Gustavo Porta plays the role of Canio the clown in Pagliacci, which was staged last week at Beijing's National Center for the Performing Arts. Photos provided to China Daily |
Packed with powerful performances, the plots of Cav/Pag, as the double bill is popularly called, uncannily mirror each other. Raymond Zhou reports.
The National Center for the Performing Arts in Beijing, where getting a new production onstage is famously tough, recently hired Giancarlo del Monaco to direct the twin operas Cavalleria Rusticana and Pagliacci and infuse them with Italianate jealousy, betrayal and bloodshed.

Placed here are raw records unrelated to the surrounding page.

-- ==== Sys2Proof/Machine/Ops.lean ====
section
/-! DEFINITION. The shared operations over the state: reading and updating one record, the derived records (hold sets,
the landing-in-progress mark), the free choices, the command unit's posting of results and the reports to the Health Unit. -/

namespace Sys2Proof.Machine

open Sys2Proof

/-! ### Records -/

/-- Port `p`'s Port Unit. -/
def State.port (s : State) (p : Port) : PortUnit := s.ports.get p

/-- `s` with port `p`'s Port Unit changed by `f`. -/
def State.modPort (s : State) (p : Port) (f : PortUnit → PortUnit) : State :=
  { s with ports := s.ports.set p (f (s.port p)) }

/-- Slot record `k`. -/
def State.slot (s : State) (k : SlotIx) : Slot := s.slots.get k

/-- `s` with slot record `k` changed by `f`. -/
def State.modSlot (s : State) (k : SlotIx) (f : Slot → Slot) : State :=
  { s with slots := s.slots.set k (f (s.slot k)) }

/-- `s` with every slot record changed by `f`. -/
def State.mapSlots (s : State) (f : Slot → Slot) : State := { s with slots := s.slots.map f }

/-- The Notification Unit's record of port `p`. -/
def State.noteUnit (s : State) (p : Port) : NoteUnit := s.notes.get p

/-- `s` with the Notification Unit's record of port `p` changed by `f`. -/
def State.modNotes (s : State) (p : Port) (f : NoteUnit → NoteUnit) : State :=
  { s with notes := s.notes.set p (f (s.noteUnit p)) }

/-- The health record of port `p`. -/
def State.healthOf (s : State) (p : Port) : Health := s.health.get p

/-- `s` with the health record of port `p` changed by `f`. -/
def State.modHealth (s : State) (p : Port) (f : Health → Health) : State :=
  { s with health := s.health.set p (f (s.healthOf p)) }

/-- Port `p`'s hold. -/
def State.hold (s : State) (p : Port) : Option Hold := s.holds.get p

/-- `s` with port `p`'s hold replaced. -/
def State.setHold (s : State) (p : Port) (h : Option Hold) : State := { s with holds := s.holds.set p h }

/-- Every slot number, rising. -/
def allSlots : List SlotIx := List.finRange 96

/-- The slot a slot number of COMMAND names: none above 95 (R1, R176). -/
def slotOf (n : Byte) : Option SlotIx := if h : n.toNat < 96 then some ⟨n.toNat, h⟩ else none

/-! ### Derived records -/

/-- Does port `p` hold slot `k`? -/
def State.holding (s : State) (p : Port) (k : SlotIx) : Bool :=
  match s.hold p with
  | some h => h.slot == k
  | none => false

/-- The hold set of slot `k`: the ports whose hold records are HELD on it (R52). -/
def State.holdSet (s : State) (k : SlotIx) : PortSet := PerPort.ofFn fun p => s.holding p k

/-- Slot `k`'s landing-in-progress mark: set while the in-flight landing is on it (R5, R37). -/
def State.landingMark (s : State) (k : SlotIx) : Bool :=
  match s.flight with
  | some l => l.offer.slot == k
  | none => false

/-- Is the port outside the exchange: DETACHED or REJOINING? -/
def HealthState.outside : HealthState → Bool
  | .detached | .rejoining => true
  | .active | .degraded => false

/-- Is port `p` ACTIVE or DEGRADED? -/
def State.inside (s : State) (p : Port) : Bool := !(s.healthOf p).state.outside

/-- Does the time base run? In RUNNING and FREEZING alone (R107). -/
def State.timeRuns (s : State) : Bool := s.exchange == .running || s.exchange == .freezing

/-- Has the time base reached the time `t`? Compared with wrap-around (R6, R61, R89, R133): every interval of the part is
shorter than half a turn of the time base (R108). -/
def State.reached (s : State) (t : Time) : Bool := !(s.time - t).msb

/-! ### Free choices (log entry 3) -/

/-- A free number below `n`, and the state in which that choice has been made. With one possibility or none there is
nothing to choose. -/
def State.pick (s : State) (n : Nat) : Nat × State :=
  if n ≤ 1 then (0, s) else (Config.freeChoice s.freeCount % n, { s with freeCount := s.freeCount + 1 })

/-- The list in a free order; `fuel` is at least its length. -/
def shuffleFuel {α : Type} : Nat → List α → State → List α × State
  | 0, l, s => (l, s)
  | fuel + 1, l, s =>
    match l with
    | [] => ([], s)
    | x :: rest =>
      let c := s.pick (x :: rest).length
      let y := ((x :: rest)[c.1]?).getD x
      let r := shuffleFuel fuel ((x :: rest).eraseIdx c.1) c.2
      (y :: r.1, r.2)

/-- The list in a free order. -/
def State.shuffle {α : Type} (s : State) (l : List α) : List α × State := shuffleFuel l.length l s

/-! ### Reports (R118, R133) -/

/-- A block other than the Notification Unit reports to the Health Unit. -/
def State.report (s : State) (p : Port) (k : ReportKind) : State :=
  { s with reports := s.reports ++ [{ port := p, kind := k, byNotification := false }] }

/-- The Notification Unit reports to the Health Unit. -/
def State.noteReport (s : State) (p : Port) (k : ReportKind) : State :=
  { s with reports := s.reports ++ [{ port := p, kind := k, byNotification := true }] }

/-! ### The command unit (R171, R172) -/

/-- Is the refusal penalised (R118, R175)? -/
def Result.penalised : Result → Bool
  | .badCommand | .badArgument | .noSlot | .notOwner | .badLength | .ownSlot | .noToken => true
  | .done | .retiring | .queueFull | .portLimit | .notHeld | .notRequestable | .orphaned | .noValue | .degraded => false
  | .detached | .tokenHeld | .slotInUse | .idInUse | .notFrozen | .nothingQueued | .notDetached => false

/-- The command unit with a result posted: the code written, IDLE, the done flag set (R172). -/
def CommandUnit.posted (u : CommandUnit) (r : Result) : CommandUnit :=
  { u with busy := none, result := r, done := true }

/-- A block posts the result of port `p`'s command (R172). A command that has been abandoned or answered has no
result left to post. -/
def State.post (s : State) (p : Port) (r : Result) : State :=
  s.modPort p fun u => if u.unit.busy.isSome then { u with unit := u.unit.posted r } else u

/-- A refusal: its result is posted, and the block that posts it reports it, as a penalty of 4 where it is penalised.
Any refusal to a REJOINING port is a disturbance (R118, R133). -/
def State.refuse (s : State) (p : Port) (r : Result) : State :=
  (s.post p r).report p (if r.penalised then .penalty Config.refusalPenalty else .disturbance)

/-- Where port `p`'s BUSY command stands, if it has one. -/
def State.phaseOf (s : State) (p : Port) : Option Phase := (s.port p).unit.busy.map fun b => b.phase

/-- Port `p`'s BUSY command is put in phase `ph`. -/
def State.setPhase (s : State) (p : Port) (ph : Phase) : State :=
  s.modPort p fun u => { u with unit := { u.unit with busy := u.unit.busy.map fun b => { b with phase := ph } } }

/-- Is port `p`'s BUSY command the command `c`, taken and not finished? -/
def State.inHand (s : State) (p : Port) (c : Command) : Bool :=
  match (s.port p).unit.busy with
  | some b => b.command == c && b.phase == .taken
  | none => false

/-- Every taken and unfinished command `c` completes with DONE. -/
def State.completeAll (s : State) (c : Command) : State :=
  Port.all.foldl (fun t p => if t.inHand p c then t.post p .done else t) s

/-- A command of `p`'s that is BUSY is answered DETACHED, other than RESET_PORT (R124). -/
def State.answerDetached (s : State) (p : Port) : State :=
  match (s.port p).unit.busy with
  | some b => if b.command = .resetPort then s else s.post p .detached
  | none => s

/-! ### Acceptance order (R44, R45) -/

/-- `x` put into a list that rises by `key`, after the members not above it. -/
def insertBy {α : Type} (key : α → Nat) (x : α) : List α → List α
  | [] => [x]
  | y :: ys => if key y ≤ key x then y :: insertBy key x ys else x :: y :: ys

/-- The place in acceptance order of slot `k`'s pending value. -/
def State.parkedOrder (s : State) (k : SlotIx) : Nat := (s.slot k).parked.elim 0 fun o => o.order

/-- Slot `k` joins the ripe list, at its place in acceptance order, at most once (R45). -/
def State.ripen (s : State) (k : SlotIx) : State :=
  if k ∈ s.ripe then s else { s with ripe := insertBy s.parkedOrder k s.ripe }

/-- Slot `k` leaves the ripe list. -/
def State.unripen (s : State) (k : SlotIx) : State := { s with ripe := s.ripe.filter fun j => j != k }

/-- Is the value an echo (R31)? -/
def Offer.isEcho (o : Offer) : Bool := o.source == .exchange

end Sys2Proof.Machine
end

Their staging last week was richly romantic, at least to the modernist, and therefore justifiably operatic for the emerging audiences of classical opera in China.
Del Monaco, who has been somewhat of a fixture at the giant egg-like NCPA, characteristically fills the stage with floor-to-ceiling mammoth sets, but this time, unlike in his Tosca or Otello, he eschewed technology-enabled mobility.
There was one set for each opera and it stayed the same through the course. His creative team guaranteed that period details were rich and authentic. But the unintended similarity of the jackets worn by male villagers with the Maoist suit, at least from a distance, didn't escape sharp viewers.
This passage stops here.